Опять же, похоже, что мыслитель надежды был благословлен предвидением в том, что касается сегодняшнего дня, а не просто его заявлением о невыносимой природе безнадежности, что справедливо для всех, и не только в эту эпоху. Это то, что он пишет о коррумпированной манере, с которой те, чья добровольная задача состоит в обмане, используют «коррумпированную надежду», которая отражается на нынешней практике.
Например, учитывая совершенно очевидное неодобрение действий президента Байдена по отношению к экономике США, выражающееся в постоянном падении рейтинги одобрения Среди американцев со стороны Белого дома, по меньшей мере, неискренне утверждать, что его «…экономический план работает– то, что явно было призвано «пробудить надежду» на ложных основаниях.
Более того, судя по сказанному выше, очевидно, что на то, какую надежду – отрицательную или положительную – испытывают по поводу существующей реальности, влияют самые разные факторы. Возможно, пример того, что оказывает такое влияние на надежду, а не на безнадежность, был бы поясняющим. Что даст больше надежды – устойчивый образ совершенно предсказуемого будущего или же образ неопределенного будущего, обещающий создание лучшего будущего, чем то, что лежит позади нас? Обратимся к кино.
Джеймс Кэмерон, один из величайших режиссеров нынешнего поколения и мастер научной фантастики, дал нам кинематографическую парадигму для обеих этих противоположных возможностей надежды в отношении будущего. В его фильмах о Терминаторе – особенно Терминатор 2: Судный день – он играет с временными парадоксами, чтобы донести идею о том, что кто-то может вернуться из будущего – будущего, которое парадоксальным образом впервые стало возможным благодаря тому, что произошло в прошлом – чтобы предотвратить наступление этого будущего.
Технологии играют центральную роль в этих фильмах, и, как и во всей настоящей научной фантастике, их способность создавать и уничтожить выделены. (См. главу 9 моей книги, Проекции: философские темы в кино, для постоянного обсуждения терминатор 1 и 2 по отношению ко времени.) Я считаю, что это произведения кинематографического гения, которым удалось объединить антиутопические и утопические образы – какими бы невероятными это ни казалось – в кинематографических произведениях.
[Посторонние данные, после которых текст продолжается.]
/-- Decodes the frame at the start of `inp` into at most `cap` bytes (R239, R240). -/
def twFrame (cap : Nat) (inp : Bytes) : TwFrame :=
  match twHeaderFault inp with
  | some d => .format d {}
  | none =>
    let ulen := leAt inp 8 8
    if cap < ulen then .space
    else
      let b := twReadBlocks (2 ^ leAt inp 16 1) (leAt inp 4 4) ulen { rest := inp.drop 32 }
      match b.err with
      | some d => .format d b
      | none =>
        let used := inp.length - b.rest.length
        let pad := if leAt inp 3 1 % 2 = 1 then (64 - (used + 8) % 64) % 64 else 0
        if (b.rest.take pad).any (· ≠ 0) then .format 0x0C b
        else if b.rest.length < pad + 8 then .format 0x0E b
        else if leAt b.rest (pad + 4) 4 ≠ used + pad + 8 then .format 0x0D b
        else if leAt b.rest pad 4 ≠ crc32c b.out then .mismatch b
        else .good b (crc32c b.out) (used + pad + 8)

/-- What a decompress job's frames come to: the output, the last frame's CRC, frames, blocks and clocks (R242, R246). -/
structure TwOut where
  data : Bytes := []
  crc : Nat := 0
  frames : Nat := 0
  blocks : Nat := 0
  clk : Nat := 0
  /-- The bytes of a frame that were decoded before it failed. -/
  tried : Bytes := []
deriving DecidableEq, Repr

/-- Counts the blocks of a frame, good or not. -/
def TwOut.took (o : TwOut) (b : TwBlocks) : TwOut := { o with blocks := o.blocks + b.blocks, clk := o.clk + b.clk }

/-- Skips the zero 64-byte words after a trailer (R246): the input left, or none where a zero remainder ends the stream. -/
def twSkip : Nat → Bytes → Option Bytes
  | 0, inp => if inp.all (· = 0) then none else some inp
  | fuel + 1, inp =>
    if inp.isEmpty then none
    else if (inp.take 64).all (· = 0) then (if inp.length < 64 then none else twSkip fuel (inp.drop 64))
    else some inp

/-- Decodes the frames of a job (R246): the output so far with code 0x00, or the code and the detail. -/
def twFrames (multi : Bool) (cap : Nat) : Nat → TwOut → Bytes → Nat × Nat × TwOut
  | 0, o, _ => (0, 0, o)
  | fuel + 1, o, inp =>
    match twFrame (cap - o.data.length) inp with
    | .format d b => (2, d, { o.took b with tried := b.out })
    | .space => (4, 0, o)
    | .mismatch b => (3, 0, { o.took b with tried := b.out })
    | .good b crc len =>
      let o : TwOut := { o.took b with data := o.data ++ b.out, crc := crc, frames := o.frames + 1 }
      if !multi then (0, 0, o)
      else match twSkip (inp.length / 64 + 1) (inp.drop len) with
        | none => (0, 0, o)
        | some rest => twFrames multi cap fuel o rest

end Sys2Proof.Machine
end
Имейте в виду, что «антиутопия» — это неблагополучное, негостеприимное «место», а «утопия» — от мыслителя эпохи Возрождения. Томас Мор одноименное произведение – это воображаемое «не-место», место, которого не существует или которое иногда может быть представлено, например, в размышлениях Блоха и его друга, философа Теодора Адорно, как современное общество (как в США после Второй мировой войны), где люди верят, что у них есть все, что им нужно для счастливой жизни (за исключением того, что эта вера приводит к проблемам, которые сводят на нет их утопические убеждения).
Так как же надежда проявляется в этих фильмах Кэмерона? Я начну с конца Терминатор 2, где Сара Коннор, одна из главных героинь, говорит закадровым голосом, а камера фокусируется на дороге впереди, проскальзывающей под машиной во время движения:
Неизвестное будущее приближается к нам. Я впервые смотрю на это с чувством надежды, потому что если машина — терминатор — может узнать ценность человеческой жизни, возможно, мы тоже сможем.
Это звучит утопически по отношению к надежде на будущее, которое когда-то казалось Саре предопределенным, когда силы, сплотившиеся против нее и ее сына Джона, казались непобедимыми – она даже называет надежду прямо. Откуда эта надежда? И почему «утопический»?
Для тех, кто не знаком с этими фильмами, придется сделать краткий обзор. В Команда терминатор (первый) «терминатор» – или машина для убийства киборгов – послан из будущего, чтобы убить изначально ничего не понимающую Сару Коннор, которая в то время не знает, что сын, Джон Коннор, который у нее скоро родится, родится день станьте беспощадным лидером «сопротивления» против (правления) машин с искусственным интеллектом.
Таким образом, машины намереваются «уничтожить» ее, таким образом не позволяя ей зачать и родить Джона, а также обеспечить их полную победу над оставшимися людьми. Однако, несмотря ни на что, миссия терминатора сорвана, когда Сара сокрушает его в механическом прессе, но, к несчастью, процессор обработки (ЦП), который был основой его ИИ, сохраняется, тем самым создавая возможность для Терминатор 2.
В последнем фильме фигурируют два терминатора, и временные парадоксы здесь еще более выражены: терминатора-защитника отправляет обратно из будущего Джон Коннор, который сейчас является лидером сопротивления, иными словами, сам, чтобы помешать второму, более продвинутому терминатору убить его, как непокорного десятилетнего мальчика в прошлом. Терминатор-протектор старой модели время от времени сражается с усовершенствованным жидкометаллическим Т-1000, который имеет преимущество над старым киборгом (полукибернетическим, полуорганическим), но хорошо справляется со своей защитной работой.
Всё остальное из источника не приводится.